• _Provided material_

========

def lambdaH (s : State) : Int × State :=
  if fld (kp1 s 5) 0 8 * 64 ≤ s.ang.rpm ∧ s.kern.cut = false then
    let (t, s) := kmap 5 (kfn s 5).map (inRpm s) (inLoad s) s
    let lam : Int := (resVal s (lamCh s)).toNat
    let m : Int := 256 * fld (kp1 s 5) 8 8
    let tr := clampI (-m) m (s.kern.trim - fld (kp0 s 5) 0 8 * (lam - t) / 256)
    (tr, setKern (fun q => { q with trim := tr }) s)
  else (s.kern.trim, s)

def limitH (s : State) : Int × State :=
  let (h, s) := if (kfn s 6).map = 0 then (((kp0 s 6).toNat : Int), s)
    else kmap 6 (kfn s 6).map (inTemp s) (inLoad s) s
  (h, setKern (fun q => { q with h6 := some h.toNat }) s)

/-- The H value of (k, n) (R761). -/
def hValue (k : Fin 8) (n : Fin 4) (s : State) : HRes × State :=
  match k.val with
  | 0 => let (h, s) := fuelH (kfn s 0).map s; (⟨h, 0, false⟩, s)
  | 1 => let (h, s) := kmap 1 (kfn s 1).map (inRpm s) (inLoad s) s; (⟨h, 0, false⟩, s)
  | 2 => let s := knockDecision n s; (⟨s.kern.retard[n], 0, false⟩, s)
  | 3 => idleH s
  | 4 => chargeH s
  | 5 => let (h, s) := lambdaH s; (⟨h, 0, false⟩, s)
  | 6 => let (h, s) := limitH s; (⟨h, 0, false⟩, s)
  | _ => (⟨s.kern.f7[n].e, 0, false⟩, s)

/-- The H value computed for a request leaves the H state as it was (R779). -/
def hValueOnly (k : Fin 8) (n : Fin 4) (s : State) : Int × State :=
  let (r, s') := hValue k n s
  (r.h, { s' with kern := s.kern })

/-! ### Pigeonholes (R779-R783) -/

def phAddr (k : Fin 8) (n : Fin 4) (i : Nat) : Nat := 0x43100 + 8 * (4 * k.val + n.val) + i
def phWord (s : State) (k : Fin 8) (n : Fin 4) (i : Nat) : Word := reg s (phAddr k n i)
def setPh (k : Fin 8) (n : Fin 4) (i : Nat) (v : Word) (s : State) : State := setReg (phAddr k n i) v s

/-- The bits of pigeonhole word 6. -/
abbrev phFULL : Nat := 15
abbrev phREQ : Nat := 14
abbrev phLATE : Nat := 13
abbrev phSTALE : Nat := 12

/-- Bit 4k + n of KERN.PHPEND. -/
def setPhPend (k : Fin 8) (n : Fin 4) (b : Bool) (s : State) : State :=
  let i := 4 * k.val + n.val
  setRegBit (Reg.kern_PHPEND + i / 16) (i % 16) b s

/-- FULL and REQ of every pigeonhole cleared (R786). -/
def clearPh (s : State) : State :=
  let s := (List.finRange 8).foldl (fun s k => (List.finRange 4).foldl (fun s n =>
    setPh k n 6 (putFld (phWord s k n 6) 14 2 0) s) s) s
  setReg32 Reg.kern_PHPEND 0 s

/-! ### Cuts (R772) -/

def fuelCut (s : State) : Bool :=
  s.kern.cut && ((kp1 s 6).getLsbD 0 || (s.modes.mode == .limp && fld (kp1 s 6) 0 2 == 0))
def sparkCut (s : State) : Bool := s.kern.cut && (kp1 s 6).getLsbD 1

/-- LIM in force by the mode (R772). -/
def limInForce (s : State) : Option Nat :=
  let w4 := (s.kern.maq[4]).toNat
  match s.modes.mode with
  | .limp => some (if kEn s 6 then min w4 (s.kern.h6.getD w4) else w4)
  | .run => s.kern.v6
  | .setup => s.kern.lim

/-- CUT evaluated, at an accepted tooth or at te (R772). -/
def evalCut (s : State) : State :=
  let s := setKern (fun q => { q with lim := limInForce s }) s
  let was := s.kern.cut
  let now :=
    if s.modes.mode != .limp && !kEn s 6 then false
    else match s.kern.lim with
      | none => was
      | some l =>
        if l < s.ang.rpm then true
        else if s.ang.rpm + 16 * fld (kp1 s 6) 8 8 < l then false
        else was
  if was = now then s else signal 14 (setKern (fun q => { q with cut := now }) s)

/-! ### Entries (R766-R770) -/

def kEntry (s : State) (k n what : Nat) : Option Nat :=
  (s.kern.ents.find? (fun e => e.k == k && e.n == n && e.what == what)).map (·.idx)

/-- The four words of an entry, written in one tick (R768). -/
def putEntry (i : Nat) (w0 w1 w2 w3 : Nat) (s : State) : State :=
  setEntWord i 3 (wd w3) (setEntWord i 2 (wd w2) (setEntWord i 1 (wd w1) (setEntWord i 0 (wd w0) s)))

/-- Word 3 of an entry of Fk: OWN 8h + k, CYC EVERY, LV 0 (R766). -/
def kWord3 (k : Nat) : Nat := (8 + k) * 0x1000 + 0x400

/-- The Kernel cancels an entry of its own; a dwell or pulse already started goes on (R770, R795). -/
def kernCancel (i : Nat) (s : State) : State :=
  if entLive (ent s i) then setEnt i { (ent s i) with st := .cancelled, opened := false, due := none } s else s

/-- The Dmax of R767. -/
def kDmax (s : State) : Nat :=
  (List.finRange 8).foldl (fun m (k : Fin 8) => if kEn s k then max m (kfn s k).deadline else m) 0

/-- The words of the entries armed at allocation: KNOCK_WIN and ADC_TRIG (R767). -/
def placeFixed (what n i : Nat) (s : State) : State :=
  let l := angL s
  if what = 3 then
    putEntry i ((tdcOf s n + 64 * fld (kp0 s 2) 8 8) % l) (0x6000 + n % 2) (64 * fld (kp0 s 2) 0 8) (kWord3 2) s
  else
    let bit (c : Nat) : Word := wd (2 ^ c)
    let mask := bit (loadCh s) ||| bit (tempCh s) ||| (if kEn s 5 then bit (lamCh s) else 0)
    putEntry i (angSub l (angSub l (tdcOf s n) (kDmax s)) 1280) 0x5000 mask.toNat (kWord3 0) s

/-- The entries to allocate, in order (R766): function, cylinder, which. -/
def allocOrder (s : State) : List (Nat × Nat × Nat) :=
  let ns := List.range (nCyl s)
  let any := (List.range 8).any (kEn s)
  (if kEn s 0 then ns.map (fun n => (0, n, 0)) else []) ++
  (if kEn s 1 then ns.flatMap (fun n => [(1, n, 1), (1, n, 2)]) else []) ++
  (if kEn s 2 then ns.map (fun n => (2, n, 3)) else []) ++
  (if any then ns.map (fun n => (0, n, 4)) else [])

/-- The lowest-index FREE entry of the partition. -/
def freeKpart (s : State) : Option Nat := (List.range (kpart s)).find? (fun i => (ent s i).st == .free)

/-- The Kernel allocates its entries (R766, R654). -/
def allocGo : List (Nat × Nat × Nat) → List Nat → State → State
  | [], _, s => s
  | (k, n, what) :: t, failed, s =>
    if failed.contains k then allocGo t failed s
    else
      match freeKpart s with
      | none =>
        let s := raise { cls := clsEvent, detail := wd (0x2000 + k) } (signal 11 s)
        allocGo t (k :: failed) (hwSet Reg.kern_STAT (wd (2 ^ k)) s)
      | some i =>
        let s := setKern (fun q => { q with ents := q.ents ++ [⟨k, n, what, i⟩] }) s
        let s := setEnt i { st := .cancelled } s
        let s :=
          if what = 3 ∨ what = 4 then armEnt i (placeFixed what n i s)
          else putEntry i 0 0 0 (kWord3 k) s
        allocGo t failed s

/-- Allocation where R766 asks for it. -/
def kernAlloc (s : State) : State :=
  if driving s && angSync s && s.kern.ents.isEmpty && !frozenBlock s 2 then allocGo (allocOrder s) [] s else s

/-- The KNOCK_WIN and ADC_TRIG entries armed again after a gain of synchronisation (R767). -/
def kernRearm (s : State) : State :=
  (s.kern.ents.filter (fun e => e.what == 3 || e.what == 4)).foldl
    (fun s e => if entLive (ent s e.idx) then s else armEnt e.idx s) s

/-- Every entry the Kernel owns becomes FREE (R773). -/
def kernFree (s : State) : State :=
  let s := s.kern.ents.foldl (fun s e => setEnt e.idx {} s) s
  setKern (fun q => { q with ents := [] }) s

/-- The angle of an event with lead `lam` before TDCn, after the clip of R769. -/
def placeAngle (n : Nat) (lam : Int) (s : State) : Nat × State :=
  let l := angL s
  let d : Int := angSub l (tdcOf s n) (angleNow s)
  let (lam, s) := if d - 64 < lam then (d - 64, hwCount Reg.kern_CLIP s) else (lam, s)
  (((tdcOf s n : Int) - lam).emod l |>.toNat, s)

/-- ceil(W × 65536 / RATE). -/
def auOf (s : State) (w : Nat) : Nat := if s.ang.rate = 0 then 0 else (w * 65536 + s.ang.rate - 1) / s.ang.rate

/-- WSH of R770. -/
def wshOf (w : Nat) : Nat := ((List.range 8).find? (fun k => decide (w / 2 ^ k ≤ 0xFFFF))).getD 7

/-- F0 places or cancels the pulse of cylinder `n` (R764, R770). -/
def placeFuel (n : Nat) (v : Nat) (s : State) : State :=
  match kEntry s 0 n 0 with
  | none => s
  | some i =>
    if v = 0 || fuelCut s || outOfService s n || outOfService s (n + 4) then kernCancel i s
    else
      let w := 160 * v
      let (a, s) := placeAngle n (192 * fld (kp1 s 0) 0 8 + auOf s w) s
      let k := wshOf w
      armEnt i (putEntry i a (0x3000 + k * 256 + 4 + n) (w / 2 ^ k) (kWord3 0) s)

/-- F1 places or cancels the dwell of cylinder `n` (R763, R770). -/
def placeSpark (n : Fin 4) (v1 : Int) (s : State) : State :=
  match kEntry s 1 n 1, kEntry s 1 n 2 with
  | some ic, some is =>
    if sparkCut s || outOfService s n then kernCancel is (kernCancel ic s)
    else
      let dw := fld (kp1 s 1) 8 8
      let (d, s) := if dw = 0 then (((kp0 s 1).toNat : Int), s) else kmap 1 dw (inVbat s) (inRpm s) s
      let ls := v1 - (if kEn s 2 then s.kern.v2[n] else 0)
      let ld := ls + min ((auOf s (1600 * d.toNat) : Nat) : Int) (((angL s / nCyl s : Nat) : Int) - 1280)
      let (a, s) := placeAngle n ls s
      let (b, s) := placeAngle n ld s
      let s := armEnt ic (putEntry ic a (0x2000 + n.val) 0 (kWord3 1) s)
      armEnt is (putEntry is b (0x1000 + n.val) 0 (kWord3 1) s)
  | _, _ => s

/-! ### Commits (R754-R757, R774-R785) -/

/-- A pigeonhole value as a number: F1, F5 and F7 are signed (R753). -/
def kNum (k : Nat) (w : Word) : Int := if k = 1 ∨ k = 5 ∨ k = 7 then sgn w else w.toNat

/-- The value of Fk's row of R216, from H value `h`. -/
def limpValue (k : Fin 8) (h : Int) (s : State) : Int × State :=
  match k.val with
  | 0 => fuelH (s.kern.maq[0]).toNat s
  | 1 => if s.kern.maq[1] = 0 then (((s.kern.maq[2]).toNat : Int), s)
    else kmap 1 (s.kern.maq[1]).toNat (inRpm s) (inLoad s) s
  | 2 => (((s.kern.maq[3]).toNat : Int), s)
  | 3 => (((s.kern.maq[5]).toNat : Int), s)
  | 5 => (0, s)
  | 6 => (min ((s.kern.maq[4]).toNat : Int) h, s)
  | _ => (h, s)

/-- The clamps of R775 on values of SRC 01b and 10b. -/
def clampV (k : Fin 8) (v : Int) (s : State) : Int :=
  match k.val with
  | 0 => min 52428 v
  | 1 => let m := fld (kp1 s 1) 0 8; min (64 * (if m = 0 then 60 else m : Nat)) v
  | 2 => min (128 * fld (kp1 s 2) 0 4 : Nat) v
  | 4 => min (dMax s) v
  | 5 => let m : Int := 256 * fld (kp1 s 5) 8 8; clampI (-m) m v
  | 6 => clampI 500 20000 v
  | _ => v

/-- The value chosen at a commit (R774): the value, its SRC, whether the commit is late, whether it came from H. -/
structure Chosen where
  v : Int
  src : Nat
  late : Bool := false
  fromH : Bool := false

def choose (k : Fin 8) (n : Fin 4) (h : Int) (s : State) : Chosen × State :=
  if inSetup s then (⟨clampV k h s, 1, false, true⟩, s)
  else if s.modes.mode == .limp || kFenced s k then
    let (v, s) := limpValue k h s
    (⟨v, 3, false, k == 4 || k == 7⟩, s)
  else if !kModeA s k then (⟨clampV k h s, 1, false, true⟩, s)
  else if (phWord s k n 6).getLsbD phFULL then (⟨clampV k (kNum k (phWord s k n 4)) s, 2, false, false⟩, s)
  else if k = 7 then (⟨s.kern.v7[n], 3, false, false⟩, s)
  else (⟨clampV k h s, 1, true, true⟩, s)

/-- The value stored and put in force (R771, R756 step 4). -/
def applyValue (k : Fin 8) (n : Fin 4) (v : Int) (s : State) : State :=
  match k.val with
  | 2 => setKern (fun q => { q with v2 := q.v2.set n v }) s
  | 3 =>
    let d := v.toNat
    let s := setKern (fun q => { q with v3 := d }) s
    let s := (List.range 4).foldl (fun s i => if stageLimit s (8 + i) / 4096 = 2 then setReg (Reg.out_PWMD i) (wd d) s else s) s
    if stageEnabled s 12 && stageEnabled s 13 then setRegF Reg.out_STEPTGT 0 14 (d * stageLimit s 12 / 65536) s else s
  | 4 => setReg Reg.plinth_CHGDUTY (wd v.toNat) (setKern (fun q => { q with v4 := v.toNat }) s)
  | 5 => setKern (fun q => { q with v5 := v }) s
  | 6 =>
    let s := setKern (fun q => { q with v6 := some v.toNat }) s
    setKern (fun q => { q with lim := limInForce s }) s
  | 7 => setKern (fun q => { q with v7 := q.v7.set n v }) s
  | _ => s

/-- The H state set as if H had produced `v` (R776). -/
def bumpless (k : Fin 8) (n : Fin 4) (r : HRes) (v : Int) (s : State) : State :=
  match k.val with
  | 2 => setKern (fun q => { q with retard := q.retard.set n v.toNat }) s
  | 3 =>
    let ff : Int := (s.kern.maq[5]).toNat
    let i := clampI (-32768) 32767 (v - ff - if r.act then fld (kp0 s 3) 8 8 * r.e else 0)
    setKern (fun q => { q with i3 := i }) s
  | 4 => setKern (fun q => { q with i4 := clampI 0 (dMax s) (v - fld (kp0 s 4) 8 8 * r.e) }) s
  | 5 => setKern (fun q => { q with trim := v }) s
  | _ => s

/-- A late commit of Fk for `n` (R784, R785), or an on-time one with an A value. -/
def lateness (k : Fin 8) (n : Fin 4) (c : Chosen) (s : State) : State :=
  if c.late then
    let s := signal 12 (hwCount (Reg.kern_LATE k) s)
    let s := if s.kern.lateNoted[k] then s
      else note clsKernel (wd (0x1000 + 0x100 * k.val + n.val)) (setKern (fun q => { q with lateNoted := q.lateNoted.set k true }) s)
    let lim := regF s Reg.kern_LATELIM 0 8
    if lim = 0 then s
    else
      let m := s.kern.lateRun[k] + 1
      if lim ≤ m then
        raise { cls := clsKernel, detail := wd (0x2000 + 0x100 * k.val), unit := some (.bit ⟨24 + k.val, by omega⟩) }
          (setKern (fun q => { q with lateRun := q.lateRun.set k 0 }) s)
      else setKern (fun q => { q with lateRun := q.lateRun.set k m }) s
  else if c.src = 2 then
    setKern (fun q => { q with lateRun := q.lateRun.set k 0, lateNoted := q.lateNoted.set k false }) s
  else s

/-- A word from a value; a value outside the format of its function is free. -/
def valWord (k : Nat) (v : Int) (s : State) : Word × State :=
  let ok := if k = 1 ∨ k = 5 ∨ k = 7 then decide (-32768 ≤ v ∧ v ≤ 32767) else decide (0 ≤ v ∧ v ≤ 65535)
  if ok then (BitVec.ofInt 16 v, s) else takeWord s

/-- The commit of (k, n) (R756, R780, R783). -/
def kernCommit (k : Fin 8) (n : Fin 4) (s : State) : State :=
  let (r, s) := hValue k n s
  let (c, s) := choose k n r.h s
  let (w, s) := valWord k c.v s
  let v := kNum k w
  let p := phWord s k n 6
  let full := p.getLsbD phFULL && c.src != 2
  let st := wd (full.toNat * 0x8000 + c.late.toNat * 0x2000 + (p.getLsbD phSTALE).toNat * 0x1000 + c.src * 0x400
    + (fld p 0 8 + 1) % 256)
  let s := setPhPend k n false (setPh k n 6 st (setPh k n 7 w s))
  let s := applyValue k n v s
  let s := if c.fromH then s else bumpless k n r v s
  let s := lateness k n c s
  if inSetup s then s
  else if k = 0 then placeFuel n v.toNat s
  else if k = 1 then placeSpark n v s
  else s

========

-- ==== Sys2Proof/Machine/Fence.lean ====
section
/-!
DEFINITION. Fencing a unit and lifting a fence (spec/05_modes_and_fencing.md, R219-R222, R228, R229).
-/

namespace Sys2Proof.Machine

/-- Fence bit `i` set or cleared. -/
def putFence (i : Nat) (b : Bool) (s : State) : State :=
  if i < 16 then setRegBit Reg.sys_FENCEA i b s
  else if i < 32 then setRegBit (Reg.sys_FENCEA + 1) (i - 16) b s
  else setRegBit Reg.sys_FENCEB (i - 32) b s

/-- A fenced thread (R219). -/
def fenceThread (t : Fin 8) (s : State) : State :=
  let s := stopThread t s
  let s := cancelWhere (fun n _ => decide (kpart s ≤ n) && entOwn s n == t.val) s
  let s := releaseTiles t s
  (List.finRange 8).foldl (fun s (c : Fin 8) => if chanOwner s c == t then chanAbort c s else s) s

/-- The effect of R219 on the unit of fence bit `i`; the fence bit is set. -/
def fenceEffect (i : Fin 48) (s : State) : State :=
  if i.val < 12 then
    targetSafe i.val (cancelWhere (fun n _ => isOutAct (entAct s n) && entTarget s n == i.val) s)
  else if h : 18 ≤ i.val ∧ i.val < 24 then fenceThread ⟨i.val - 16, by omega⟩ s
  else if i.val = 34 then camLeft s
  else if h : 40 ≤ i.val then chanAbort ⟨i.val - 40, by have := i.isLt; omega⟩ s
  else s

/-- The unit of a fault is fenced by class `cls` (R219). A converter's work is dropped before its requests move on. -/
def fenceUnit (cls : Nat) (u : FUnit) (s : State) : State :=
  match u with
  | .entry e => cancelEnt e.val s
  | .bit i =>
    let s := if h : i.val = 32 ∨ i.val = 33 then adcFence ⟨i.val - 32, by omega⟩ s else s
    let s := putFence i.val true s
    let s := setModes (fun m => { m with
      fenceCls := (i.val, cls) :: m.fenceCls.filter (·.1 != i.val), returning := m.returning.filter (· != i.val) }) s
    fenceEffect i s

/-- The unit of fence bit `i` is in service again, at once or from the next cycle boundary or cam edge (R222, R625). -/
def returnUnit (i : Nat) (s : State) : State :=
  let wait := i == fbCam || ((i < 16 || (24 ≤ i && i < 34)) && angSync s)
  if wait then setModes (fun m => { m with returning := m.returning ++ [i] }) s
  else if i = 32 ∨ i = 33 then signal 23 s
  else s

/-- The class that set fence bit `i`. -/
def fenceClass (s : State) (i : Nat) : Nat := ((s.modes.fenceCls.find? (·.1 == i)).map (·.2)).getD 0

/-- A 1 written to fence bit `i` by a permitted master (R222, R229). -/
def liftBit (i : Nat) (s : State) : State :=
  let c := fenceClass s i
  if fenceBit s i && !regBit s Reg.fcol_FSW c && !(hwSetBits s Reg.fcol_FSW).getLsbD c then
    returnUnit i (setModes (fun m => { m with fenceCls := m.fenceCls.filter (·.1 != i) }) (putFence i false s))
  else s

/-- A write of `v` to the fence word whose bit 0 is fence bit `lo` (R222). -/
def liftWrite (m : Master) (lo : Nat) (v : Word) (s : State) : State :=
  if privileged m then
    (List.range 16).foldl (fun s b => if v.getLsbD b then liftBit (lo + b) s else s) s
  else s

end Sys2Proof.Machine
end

========

• _Task details_
From the listing above, repeat exactly the lines starting at the line that includes "(R222, R229). -/" and ending at the line that includes "if fenceBit s", with nothing outside that span.

• _Solution for this task_
/-- A 1 written to fence bit `i` by a permitted master (R222, R229). -/
def liftBit (i : Nat) (s : State) : State :=
  let c := fenceClass s i
  if fenceBit s i && !regBit s Reg.fcol_FSW c && !(hwSetBits s Reg.fcol_FSW).getLsbD c then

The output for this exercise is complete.